Using the data beneath this instruction, retype only the lines from the one that contains "unfold execStrmTxSetup" down to the one that contains "Res.Keeps s0 (execStrmRxSetup c s) := by", both included, exactly as they appear.

■ Stored data entries ■
=====

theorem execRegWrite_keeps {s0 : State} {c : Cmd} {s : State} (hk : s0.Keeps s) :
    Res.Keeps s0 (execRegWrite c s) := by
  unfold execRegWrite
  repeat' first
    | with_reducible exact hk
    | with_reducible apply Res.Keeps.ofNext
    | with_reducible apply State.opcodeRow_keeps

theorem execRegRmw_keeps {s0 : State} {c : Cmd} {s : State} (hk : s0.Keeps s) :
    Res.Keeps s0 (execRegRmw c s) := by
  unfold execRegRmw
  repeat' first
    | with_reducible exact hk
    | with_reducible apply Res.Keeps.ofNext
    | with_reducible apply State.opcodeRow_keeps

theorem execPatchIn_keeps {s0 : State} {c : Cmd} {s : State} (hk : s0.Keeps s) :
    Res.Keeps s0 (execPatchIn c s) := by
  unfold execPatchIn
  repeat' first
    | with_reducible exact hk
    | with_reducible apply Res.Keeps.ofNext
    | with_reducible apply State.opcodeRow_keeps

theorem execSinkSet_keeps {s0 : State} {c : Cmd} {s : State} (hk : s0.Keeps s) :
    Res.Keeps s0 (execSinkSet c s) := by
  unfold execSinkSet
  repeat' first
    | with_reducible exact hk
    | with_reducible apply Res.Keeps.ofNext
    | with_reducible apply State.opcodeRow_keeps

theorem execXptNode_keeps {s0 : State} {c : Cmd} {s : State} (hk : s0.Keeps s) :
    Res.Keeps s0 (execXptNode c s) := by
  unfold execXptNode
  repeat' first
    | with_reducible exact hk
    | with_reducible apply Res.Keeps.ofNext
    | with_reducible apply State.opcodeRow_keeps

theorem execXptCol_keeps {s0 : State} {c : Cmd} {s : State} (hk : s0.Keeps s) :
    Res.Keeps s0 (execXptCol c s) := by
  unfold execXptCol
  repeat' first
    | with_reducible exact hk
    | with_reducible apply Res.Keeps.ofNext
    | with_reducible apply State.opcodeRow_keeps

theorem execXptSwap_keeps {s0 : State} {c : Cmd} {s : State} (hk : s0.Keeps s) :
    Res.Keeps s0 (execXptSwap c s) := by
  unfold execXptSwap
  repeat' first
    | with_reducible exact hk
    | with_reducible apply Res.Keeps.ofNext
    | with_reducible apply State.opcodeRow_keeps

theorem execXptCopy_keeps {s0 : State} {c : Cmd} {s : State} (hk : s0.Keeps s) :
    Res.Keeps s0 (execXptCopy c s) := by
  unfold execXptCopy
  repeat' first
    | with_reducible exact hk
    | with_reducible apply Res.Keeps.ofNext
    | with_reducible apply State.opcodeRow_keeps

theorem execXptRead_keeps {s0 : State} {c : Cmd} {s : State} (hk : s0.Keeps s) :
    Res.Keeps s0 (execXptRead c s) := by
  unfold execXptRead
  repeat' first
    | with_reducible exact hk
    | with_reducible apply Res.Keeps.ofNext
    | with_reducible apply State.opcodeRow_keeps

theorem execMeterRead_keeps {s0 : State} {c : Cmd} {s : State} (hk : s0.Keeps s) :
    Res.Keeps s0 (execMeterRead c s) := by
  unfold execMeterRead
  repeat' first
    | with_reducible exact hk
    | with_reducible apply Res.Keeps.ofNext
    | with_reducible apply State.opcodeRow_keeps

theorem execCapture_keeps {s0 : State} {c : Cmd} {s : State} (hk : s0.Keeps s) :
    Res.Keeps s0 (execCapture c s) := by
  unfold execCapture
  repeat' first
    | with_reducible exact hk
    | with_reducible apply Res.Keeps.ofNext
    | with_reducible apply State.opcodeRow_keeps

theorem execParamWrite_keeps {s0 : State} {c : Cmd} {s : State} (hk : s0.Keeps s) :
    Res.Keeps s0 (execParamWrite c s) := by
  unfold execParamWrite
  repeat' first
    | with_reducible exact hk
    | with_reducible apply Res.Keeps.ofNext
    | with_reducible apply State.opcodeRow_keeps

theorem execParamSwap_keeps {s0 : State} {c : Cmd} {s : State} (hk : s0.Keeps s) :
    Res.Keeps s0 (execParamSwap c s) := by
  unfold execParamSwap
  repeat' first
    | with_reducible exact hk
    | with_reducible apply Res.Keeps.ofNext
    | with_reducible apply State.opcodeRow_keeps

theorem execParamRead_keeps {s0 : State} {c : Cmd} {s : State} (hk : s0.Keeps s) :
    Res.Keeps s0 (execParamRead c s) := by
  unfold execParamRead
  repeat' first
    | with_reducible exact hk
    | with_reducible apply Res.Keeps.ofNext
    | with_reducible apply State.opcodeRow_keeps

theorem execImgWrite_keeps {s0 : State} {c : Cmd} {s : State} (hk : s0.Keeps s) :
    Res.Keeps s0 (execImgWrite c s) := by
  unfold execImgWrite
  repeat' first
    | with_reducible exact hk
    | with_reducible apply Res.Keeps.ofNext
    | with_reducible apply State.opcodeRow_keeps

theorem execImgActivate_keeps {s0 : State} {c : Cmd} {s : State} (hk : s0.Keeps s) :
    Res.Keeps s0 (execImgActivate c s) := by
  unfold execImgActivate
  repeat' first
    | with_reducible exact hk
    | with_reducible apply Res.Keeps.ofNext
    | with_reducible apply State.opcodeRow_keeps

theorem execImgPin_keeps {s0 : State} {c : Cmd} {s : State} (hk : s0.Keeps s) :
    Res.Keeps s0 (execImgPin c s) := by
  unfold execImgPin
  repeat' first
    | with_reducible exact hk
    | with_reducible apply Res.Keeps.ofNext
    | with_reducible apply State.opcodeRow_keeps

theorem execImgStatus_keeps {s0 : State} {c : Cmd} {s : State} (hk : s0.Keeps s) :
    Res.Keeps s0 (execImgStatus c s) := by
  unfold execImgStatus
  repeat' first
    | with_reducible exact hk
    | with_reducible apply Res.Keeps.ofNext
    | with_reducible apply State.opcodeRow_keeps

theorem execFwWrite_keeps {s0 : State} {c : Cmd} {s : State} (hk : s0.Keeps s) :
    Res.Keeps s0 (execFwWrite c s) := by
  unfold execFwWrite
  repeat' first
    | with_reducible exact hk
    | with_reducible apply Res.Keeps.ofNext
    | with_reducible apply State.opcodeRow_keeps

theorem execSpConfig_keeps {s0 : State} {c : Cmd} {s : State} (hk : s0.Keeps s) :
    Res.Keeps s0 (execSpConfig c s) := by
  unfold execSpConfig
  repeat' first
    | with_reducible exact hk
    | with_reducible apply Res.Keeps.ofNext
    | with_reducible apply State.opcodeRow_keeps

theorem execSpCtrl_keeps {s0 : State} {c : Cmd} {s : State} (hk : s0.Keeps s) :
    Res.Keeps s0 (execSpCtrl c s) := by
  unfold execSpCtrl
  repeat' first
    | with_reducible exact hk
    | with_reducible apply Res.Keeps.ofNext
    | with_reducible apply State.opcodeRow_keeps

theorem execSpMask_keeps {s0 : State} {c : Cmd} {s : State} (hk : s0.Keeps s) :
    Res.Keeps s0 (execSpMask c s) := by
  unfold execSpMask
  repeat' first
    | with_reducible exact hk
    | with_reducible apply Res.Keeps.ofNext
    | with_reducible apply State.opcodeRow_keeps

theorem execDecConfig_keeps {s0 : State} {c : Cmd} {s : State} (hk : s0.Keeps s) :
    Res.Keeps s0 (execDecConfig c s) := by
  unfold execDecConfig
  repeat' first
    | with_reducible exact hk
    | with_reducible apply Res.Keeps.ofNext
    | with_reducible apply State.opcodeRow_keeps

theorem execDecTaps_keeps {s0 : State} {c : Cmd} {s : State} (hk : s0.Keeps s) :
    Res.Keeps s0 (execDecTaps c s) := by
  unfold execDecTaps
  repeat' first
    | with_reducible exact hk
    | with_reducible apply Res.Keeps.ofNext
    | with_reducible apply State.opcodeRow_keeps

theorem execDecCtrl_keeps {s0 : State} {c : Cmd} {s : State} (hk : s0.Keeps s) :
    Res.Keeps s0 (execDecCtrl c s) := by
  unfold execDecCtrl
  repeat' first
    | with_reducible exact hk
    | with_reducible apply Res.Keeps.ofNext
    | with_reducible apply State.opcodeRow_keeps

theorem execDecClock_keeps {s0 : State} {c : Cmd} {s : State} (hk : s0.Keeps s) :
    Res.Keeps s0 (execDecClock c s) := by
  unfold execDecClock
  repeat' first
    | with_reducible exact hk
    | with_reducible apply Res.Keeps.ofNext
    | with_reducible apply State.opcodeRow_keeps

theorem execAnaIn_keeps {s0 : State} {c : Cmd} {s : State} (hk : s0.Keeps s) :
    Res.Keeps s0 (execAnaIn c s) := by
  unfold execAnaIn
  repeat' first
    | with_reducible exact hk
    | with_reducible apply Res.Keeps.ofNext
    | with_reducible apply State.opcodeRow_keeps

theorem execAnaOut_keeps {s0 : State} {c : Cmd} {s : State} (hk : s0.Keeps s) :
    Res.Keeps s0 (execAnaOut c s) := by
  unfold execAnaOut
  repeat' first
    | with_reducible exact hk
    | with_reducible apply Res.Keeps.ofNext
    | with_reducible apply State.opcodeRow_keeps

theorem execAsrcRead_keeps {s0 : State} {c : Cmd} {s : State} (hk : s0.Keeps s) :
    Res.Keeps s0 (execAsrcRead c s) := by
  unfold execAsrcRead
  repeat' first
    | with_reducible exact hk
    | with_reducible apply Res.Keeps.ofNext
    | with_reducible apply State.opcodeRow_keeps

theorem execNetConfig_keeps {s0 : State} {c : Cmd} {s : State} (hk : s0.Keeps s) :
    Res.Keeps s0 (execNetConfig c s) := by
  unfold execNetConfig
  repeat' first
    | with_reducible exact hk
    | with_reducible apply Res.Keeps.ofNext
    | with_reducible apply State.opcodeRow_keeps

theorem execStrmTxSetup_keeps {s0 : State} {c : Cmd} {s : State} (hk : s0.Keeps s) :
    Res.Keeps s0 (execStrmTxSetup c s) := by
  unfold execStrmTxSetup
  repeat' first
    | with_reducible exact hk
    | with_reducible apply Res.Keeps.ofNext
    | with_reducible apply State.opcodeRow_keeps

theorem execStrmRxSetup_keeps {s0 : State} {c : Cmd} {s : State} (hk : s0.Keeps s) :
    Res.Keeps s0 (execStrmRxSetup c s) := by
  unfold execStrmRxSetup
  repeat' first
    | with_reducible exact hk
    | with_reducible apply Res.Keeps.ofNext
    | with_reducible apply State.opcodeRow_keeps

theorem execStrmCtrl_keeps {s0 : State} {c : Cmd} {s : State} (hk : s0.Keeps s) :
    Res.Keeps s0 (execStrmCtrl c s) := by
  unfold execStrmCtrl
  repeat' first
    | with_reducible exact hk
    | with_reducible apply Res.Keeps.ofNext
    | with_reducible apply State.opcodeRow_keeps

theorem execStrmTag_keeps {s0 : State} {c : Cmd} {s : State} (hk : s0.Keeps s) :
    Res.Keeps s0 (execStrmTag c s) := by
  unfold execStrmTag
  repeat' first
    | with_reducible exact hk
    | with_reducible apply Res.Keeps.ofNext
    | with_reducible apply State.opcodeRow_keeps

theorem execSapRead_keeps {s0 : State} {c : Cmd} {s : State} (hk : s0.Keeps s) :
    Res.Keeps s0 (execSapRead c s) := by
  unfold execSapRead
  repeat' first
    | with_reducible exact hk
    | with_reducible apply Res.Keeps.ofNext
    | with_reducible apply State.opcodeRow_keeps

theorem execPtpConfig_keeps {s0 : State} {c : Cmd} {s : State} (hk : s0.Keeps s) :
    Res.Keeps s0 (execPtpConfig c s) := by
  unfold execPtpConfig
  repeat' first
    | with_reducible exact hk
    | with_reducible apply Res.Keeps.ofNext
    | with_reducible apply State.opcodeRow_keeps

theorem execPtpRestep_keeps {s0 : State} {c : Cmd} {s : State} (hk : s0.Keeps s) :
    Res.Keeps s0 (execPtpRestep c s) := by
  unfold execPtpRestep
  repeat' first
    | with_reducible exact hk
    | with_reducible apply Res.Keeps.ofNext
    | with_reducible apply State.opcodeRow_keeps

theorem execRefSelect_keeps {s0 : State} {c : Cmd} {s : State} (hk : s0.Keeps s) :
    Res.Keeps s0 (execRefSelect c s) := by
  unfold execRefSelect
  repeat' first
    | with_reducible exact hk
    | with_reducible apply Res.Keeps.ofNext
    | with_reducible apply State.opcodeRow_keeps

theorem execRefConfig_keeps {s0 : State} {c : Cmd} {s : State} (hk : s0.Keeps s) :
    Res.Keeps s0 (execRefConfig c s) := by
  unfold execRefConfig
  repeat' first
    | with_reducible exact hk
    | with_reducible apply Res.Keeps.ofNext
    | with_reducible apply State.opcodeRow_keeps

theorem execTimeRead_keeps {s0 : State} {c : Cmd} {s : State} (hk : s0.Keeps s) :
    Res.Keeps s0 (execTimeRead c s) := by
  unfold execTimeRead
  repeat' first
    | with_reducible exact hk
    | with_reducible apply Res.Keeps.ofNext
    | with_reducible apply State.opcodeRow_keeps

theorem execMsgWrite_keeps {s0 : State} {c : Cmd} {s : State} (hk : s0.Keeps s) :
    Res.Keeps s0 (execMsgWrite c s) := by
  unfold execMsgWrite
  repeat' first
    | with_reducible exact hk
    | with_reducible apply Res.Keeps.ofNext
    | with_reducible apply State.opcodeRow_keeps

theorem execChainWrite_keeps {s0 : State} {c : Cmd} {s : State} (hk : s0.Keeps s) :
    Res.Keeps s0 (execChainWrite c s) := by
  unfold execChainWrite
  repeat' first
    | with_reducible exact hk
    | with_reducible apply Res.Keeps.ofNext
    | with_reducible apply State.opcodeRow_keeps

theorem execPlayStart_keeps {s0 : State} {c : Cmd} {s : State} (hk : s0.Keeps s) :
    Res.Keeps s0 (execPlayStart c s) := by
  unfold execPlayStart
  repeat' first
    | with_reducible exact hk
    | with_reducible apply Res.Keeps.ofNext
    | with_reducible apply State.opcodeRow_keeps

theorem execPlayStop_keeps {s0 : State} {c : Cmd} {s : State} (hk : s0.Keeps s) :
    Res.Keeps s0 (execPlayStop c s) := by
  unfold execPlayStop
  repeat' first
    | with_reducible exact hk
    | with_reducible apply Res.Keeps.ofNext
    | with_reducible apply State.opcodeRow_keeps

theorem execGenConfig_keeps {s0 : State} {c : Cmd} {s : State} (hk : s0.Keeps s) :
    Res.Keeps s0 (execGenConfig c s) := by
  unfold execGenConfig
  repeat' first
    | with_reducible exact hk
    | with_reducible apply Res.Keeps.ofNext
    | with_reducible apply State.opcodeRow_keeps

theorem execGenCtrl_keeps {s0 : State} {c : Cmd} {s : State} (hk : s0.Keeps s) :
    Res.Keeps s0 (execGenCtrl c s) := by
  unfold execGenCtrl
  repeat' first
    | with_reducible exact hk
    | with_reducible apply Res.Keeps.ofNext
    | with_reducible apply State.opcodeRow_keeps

=====

■ Exercise response ■
  unfold execStrmTxSetup
  repeat' first
    | with_reducible exact hk
    | with_reducible apply Res.Keeps.ofNext
    | with_reducible apply State.opcodeRow_keeps

theorem execStrmRxSetup_keeps {s0 : State} {c : Cmd} {s : State} (hk : s0.Keeps s) :
    Res.Keeps s0 (execStrmRxSetup c s) := by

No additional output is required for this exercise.